Task prompt — Up to and including the line containing "def itemSetting : Nat := 65", retype each line of the listing below exactly, beginning with the first.

(Given data begins)

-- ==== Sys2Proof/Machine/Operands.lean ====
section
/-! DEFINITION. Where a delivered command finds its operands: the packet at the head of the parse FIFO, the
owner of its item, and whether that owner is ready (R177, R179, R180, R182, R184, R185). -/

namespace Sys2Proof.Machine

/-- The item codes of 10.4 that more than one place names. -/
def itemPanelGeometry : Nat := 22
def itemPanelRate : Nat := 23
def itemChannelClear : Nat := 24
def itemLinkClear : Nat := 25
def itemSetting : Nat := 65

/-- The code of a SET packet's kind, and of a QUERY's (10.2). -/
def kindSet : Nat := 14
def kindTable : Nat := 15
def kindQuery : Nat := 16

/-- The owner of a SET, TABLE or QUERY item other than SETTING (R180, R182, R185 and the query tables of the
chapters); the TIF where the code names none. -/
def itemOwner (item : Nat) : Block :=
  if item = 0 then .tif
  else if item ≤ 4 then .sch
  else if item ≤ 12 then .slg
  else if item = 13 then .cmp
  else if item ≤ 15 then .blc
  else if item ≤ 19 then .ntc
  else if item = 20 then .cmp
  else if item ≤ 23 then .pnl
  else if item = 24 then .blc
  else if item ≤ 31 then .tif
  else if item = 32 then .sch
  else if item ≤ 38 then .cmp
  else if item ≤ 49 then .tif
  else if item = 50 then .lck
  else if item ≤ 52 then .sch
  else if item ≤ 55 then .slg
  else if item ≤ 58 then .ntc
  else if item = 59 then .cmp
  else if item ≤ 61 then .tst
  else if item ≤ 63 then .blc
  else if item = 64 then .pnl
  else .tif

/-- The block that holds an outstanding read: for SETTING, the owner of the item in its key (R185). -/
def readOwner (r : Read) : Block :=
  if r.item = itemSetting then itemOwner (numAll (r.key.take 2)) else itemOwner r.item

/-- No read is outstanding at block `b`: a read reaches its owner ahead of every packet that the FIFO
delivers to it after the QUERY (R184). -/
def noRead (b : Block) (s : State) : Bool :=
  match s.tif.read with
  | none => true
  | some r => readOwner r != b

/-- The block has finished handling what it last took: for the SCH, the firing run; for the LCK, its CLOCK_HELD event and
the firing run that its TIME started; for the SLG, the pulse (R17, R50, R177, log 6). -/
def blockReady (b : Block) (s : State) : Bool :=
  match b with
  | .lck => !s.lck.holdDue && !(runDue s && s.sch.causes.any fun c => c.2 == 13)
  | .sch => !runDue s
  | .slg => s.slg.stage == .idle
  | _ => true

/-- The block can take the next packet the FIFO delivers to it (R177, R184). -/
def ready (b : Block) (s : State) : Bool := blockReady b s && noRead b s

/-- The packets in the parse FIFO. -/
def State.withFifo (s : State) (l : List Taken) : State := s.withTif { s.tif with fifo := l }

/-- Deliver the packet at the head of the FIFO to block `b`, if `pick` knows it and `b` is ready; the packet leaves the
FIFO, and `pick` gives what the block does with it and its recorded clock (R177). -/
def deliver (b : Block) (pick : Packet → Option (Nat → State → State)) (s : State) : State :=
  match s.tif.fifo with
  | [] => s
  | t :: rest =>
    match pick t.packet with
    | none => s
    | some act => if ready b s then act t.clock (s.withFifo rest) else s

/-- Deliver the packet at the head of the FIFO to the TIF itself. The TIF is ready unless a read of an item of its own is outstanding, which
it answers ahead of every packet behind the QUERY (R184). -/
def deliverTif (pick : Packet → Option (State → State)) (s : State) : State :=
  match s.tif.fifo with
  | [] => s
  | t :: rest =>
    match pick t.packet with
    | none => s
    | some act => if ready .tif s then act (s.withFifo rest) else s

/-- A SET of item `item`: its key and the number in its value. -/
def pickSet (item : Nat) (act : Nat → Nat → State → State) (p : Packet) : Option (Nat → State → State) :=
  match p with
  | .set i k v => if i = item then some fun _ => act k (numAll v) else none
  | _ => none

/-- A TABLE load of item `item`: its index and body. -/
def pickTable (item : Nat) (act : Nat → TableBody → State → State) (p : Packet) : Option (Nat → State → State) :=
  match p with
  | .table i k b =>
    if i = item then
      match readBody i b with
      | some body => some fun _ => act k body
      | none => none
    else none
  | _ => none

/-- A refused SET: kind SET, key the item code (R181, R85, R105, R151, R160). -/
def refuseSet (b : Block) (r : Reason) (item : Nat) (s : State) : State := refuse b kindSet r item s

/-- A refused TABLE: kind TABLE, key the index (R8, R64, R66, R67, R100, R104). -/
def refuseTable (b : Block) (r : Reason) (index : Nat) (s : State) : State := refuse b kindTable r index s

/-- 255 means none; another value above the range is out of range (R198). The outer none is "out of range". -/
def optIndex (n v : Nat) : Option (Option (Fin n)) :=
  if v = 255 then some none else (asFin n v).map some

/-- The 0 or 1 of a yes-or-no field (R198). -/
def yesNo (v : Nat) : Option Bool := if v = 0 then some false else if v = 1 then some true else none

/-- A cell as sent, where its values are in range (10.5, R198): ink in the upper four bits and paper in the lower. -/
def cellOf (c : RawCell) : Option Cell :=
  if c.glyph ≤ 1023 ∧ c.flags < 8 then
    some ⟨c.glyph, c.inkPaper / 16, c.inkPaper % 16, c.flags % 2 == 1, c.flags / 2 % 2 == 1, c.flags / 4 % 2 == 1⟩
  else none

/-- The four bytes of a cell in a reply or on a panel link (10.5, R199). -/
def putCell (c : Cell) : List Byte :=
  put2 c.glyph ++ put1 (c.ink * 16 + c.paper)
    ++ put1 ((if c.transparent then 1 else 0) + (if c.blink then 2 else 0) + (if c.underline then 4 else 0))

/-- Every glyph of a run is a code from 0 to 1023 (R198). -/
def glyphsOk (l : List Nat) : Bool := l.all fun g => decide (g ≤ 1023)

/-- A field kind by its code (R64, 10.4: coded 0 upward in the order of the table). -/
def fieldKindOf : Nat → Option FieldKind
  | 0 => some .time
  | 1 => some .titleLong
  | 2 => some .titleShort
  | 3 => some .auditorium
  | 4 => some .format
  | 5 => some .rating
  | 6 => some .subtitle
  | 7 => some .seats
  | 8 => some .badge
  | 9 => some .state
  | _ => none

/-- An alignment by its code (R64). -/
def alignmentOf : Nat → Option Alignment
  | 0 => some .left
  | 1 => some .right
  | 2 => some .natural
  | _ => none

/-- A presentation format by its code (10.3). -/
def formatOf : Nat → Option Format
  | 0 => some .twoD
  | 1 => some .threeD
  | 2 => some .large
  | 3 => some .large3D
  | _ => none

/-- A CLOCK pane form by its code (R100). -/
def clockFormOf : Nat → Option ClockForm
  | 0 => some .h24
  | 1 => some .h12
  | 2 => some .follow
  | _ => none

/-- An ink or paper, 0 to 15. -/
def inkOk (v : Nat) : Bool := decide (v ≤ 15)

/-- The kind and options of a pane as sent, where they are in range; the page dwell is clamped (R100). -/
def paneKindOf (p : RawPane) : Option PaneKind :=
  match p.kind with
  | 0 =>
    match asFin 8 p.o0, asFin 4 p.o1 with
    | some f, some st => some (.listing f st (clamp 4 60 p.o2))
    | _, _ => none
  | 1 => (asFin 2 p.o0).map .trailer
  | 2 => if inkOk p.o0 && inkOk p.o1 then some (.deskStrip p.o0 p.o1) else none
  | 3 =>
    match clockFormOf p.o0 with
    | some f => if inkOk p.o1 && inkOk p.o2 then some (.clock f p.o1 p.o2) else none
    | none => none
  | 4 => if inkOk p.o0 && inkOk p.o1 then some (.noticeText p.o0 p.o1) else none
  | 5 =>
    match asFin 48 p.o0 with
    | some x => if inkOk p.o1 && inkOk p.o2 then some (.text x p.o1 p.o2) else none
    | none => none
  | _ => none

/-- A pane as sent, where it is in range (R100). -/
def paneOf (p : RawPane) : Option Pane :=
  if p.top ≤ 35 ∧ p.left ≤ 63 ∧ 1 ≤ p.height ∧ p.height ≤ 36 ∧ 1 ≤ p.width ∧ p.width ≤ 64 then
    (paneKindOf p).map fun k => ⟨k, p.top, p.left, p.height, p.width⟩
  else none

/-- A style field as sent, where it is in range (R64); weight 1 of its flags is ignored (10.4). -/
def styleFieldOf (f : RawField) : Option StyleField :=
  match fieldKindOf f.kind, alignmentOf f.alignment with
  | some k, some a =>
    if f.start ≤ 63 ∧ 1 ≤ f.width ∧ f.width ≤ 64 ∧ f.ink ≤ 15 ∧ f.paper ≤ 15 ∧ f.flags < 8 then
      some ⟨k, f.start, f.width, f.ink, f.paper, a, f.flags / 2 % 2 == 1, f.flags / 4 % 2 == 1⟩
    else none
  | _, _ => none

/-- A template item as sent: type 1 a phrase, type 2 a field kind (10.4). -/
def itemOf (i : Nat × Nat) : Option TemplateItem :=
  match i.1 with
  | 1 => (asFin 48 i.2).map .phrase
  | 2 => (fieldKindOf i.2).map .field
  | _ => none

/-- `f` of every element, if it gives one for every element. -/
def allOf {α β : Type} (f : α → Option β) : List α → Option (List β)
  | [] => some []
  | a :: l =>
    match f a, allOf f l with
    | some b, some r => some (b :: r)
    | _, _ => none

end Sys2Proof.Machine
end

(Given data ends)

Answer —
-- ==== Sys2Proof/Machine/Operands.lean ====
section
/-! DEFINITION. Where a delivered command finds its operands: the packet at the head of the parse FIFO, the
owner of its item, and whether that owner is ready (R177, R179, R180, R182, R184, R185). -/

namespace Sys2Proof.Machine

/-- The item codes of 10.4 that more than one place names. -/
def itemPanelGeometry : Nat := 22
def itemPanelRate : Nat := 23
def itemChannelClear : Nat := 24
def itemLinkClear : Nat := 25
def itemSetting : Nat := 65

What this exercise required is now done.